The pytest-pyvista plugin performs the image comparison between a unit test baseline image (expected) and rendered image (actual) via its verify_image_cache fixture.

Unit test baseline images are automatically fetched and cached by the pooch CACHE manager on request by the plot_nodeid fixture.

The CACHE manager fetches assets for a specific DATA_VERSION release tag from the geovista-data repository and stores them according to the resource configuration or the GEOVISTA_CACHEDIR environment variable.

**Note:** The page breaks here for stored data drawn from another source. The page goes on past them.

-- ==== Sys2Proof/Machine/Regs.lean ====
section
/-! DEFINITION. Writes of the BAR2 window: the access types of R11, structural fields (R70, R88, R89), and for each unit
kind the registers whose write does more, or is refused in a state that its chapter names. -/

namespace Sys2Proof.Machine

open Sys2Proof

/-! ### Writes by access type -/

/-- The structure has changed outside capture (R89, R111). -/
def State.altered (s : State) : State := (s.setBit rDevCfgStat 4 true).dropEscrow

/-- A write by the access types of a register (R11): RW fields at once, structural ones only while CAPTURE is 0 (R88,
R89), RWS fields into the shadow, W1C bits cleared. -/
def State.putReg (s : State) (a : Nat) (v : Word) : State :=
  match rowAt a with
  | none => s
  | some r =>
    let st := r.mask .st
    let change := (s.rd a ^^^ v) &&& st != 0#32
    let m := r.mask .rw ||| (if s.capture then 0#32 else st)
    let s1 := s.wr a (((s.rd a &&& ~~~ m) ||| (v &&& m)) &&& ~~~ (v &&& r.mask .w1c))
    let s2 := if r.mask .rws = 0#32 then s1 else s1.setShd a ((s1.shd a &&& ~~~ r.mask .rws) ||| (v &&& r.mask .rws))
    if !change then s2 else if s.capture then s2.violation a else s2.altered

/-- A write in a state in which the register does not accept it (R88): ignored as a whole. -/
def State.putUnless (s : State) (busy : Bool) (a : Nat) (v : Word) : State := if busy then s.violation a else s.putReg a v

/-- The image default of a register: what the active plane gives it (R70). -/
def State.imgVal (s : State) (a : Nat) : Word :=
  match s.plane with
  | none => regDefault a
  | some p => match (p.words.filter (fun x => x.1 == a)).getLast? with
    | some x => x.2
    | none => regDefault a

/-- A field written as 0 is taken as 1. -/
def nonZero (v : Word) (lo w : Nat) : Word := if fget v lo w = 0 then fset v lo w 1 else v

/-- Whether the structural fields of a register differ between two states. -/
def State.structDiff (s t : State) (a : Nat) : Bool :=
  match rowAt a with
  | some r => (s.rd a ^^^ t.rd a) &&& r.mask .st != 0#32
  | none => false

/-- The scaler steps and the lead bits follow a structural write at `a` that has changed `s` into `t` (R286, R299). -/
def State.settlePix (s t : State) (a : Nat) : State :=
  if s.structDiff t a then
    (t.forEach (List.range 4) State.setSteps).syncLeads
  else t

/-! ### Device control and the Vault (cluster 0) -/

/-- DEV_VLT_CMD (R120): the commands by OP; OP values that R120 does not list do nothing (log entry 37). -/
def State.vltCmd (s : State) (v : Word) : State :=
  let arg := fget v 8 24
  match fget v 0 8 with
  | 0x01 => s.loadEscrow arg
  | 0x02 => s.activate
  | 0x03 => s.cancel
  | 0x04 => s.selftest
  | 0x10 => s.officer 0x10 arg State.floorAdvance
  | 0x11 => s.officer 0x11 arg (fun t => t.revoke arg)
  | 0x12 => s.officer 0x12 arg State.zeroize
  | _ => s

/-- Unit 0 of cluster 0. -/
def State.wDev (s : State) (a : Nat) (v : Word) : State :=
  if a = rDevClk then s.stepLimit v
  else if a = rDevRstCtl then
    if fget v 16 16 ≠ 0xA5C3 then s.violation a else if v.getLsbD 0 then s.moduleRst 3 else s
  else
    let w := if (a = rDevHead 2 ∨ a = rDevHead 3) ∧ s.variant = .rlm4200 then v &&& 0x7FFFFFFF#32 else v
    if rDevHead 0 ≤ a ∧ a ≤ rDevHead 3 then (s.putReg a w).syncV12All else s.putReg a w

/-- The Vault's registers. -/
def State.wVault (s : State) (a : Nat) (v : Word) : State :=
  let busy := s.vltState == 4 || s.vltState == 5
  if a = rDevVltCmd then s.vltCmd v
  else if a = rDevVltHold then s.putUnless busy a (nonZero (nonZero v 16 4) 0 16)
  else if a = rDevVltSwapLo ∨ a = rDevVltSwapHi then s.putUnless busy a v
  else s.putReg a v

/-! ### Memory (cluster 1) -/

/-- Unit 1: MEM_CFG changes only at a start (R410); a REFILL above the image default is taken as the default (R419). -/
def State.wMem (s : State) (o a : Nat) (v : Word) : State :=
  if a = rMemCfg then s.putUnless ((s.rd a ^^^ v) &&& 0xF1000000#32 != 0#32) a v
  else if 0x40 ≤ o ∧ o < 0x60 ∧ o % 8 = 0 then
    let img := fget (s.imgVal a) 16 16
    s.putReg a (if img < fget v 16 16 then fset v 16 16 img else v)
  else s.putReg a v

/-- A sub-channel: MEM_SCn_INJ is the injection of R435. -/
def State.wSc (s : State) (n a : Nat) (v : Word) : State :=
  if a = rMemScInj n then (s.setFld a 0 16 (fget v 0 16)).setInj n (fget v 16 16) else s.putReg a v

/-! ### Sensor Link (cluster 2) -/

/-- One copy of a stream register: RWS fields commit at the write while the stream is not armed (R32, R304). -/
def State.pixPut (s : State) (i a : Nat) (v : Word) : State :=
  let s1 := s.putReg a v
  if s.armed i then s1 else s1.commit a

/-- A port: RETRAIN and the head access registers (R162). -/
def State.wPort (s : State) (n a : Nat) (v : Word) : State :=
  let busy := s.fld (rLnkHcStat n) 28 4 == 1
  if a = rLnkPortCtl n then
    let s1 := s.putReg a v
    if v.getLsbD 0 then (s1.retrain n).follow else s1
  else if a = rLnkHcAddr n ∨ a = rLnkHcData n then s.putUnless busy a v
  else if a = rLnkHcCmd n then
    if busy then s.violation a else if v.getLsbD 0 then (s.headGo n (v.getLsbD 1)).follow else s
  else if a = rLnkPortCfg n then
    let off := (s.rd a ^^^ (s.putReg a v).rd a) &&& 0x03FFFFFF#32 != 0#32 && s.portState n != 0
    let s0 := if off then ((s.setPortState n 0).clearStream n).setLanes n 0 else s
    let s1 := s0.putReg a v
    if s1.portState n = 0 then s1.lnkConfig n else s1
  else s.putReg a v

These cached assets are made available to the verify_image_cache fixture via the tests/plotting/unit_image_cache symbolic-link, as configured within the [tool.pytest.ini_options] table of the pyproject.toml manifest.

The tests/plotting/unit_image_cache symbolic-link to the CACHE manager image cache is automatically verified and managed by the tests.plotting module.

Generation#

Reference:

  • pyproject.toml

  • src/geovista/cache/__init__.py

  • src/geovista/cache/registry.txt

Unit test rendered image (actual) generation is managed through the pytest-pyvista plugin.

For example, to serizalize all unit test rendered images to file within the test_images directory e.g.,

$ pytest -m image --generated_image_dir test_images

To serialize both the baseline image (expected) and rendered image (actual) of all unit test failures to file within the test_images_failed directory e.g.,

$ pytest -m image --failed_image_dir test_images_failed

Typically, we recommend the following:

  • Use the --generated_image_dir option to capture the rendered image (actual) of any new or existing unit tests

  • Use the --failed_image_dir option to capture and investigate any failed image unit tests

To register a new baseline image for a unit test:

  1. Generate the baseline image using the --generated_image_dir option to the pytest-pyvista plugin

  2. Add the new baseline image to the assets/tests/unit directory of the geovista-data repository via a pull-request

  3. Once the pull-request has been reviewed and merged, a new geovista-data release will be tagged automatically

  4. Update the DATA_VERSION within geovista.cache to the new geovista-data release version

  5. Finally, update the registry.txt with the unit test baseline image name (relative to the assets directory) along with the hexadecimal SHA256SUM of the baseline image file contents

The pooch CACHE manager will automatically download and cache the new baseline image from the geovista-data repository when re-running the unit test. Alternatively, download all the new assets for the DATA_VERSION using the CLI e.g.,

$ geovista download --all --decompress

Pixi Workflow#

Reference:

  • pyproject.toml

Testing may be performed using the convenience of pixi run tasks, which do not require to be executed from within geovista root directory e.g.,

$ pixi run <pixi-task>
Table 22: Pixi Tasks#

Pixi Task

説明

download

Download and cache offline assets.

This task calls the geovista download command. Provide optional argument all, clean, doc-images, dry-run, images, list, natural-earth, operational, pantry, rasters, unit-images or verify. Defaults to all e.g.,

$ pixi run download rasters

tests-clean

Purge both the documentation and unit test image caches, along with any images generated from previous test sessions e.g.,

$ pixi run tests-clean

tests-unit

Perform the unit tests.

This task calls the pytest command. Defaults to executing all unit tests discoverable from the geovista root directory.

Accepts a valid pytest marker expression as an optional argument. Refer to the [tool.pytest.ini_options] table entry in the pyproject.toml manifest for configured markers e.g.,

$ pixi run tests-unit "not image"

Note that the tests-clean task is called prior to running this task.

Unit Tests#

Reference:

  • pyproject.toml

  • tests

The unit tests are located within the tests root directory and are organised into sub-directories, typically one for each geovista top-level module or sub-package.

The exception to this rule is tests/plotting which contains the Image Tests.

To execute all unit tests:

$ pytest

Finer-grained control of unit test can be achieved by using our pytest Markers.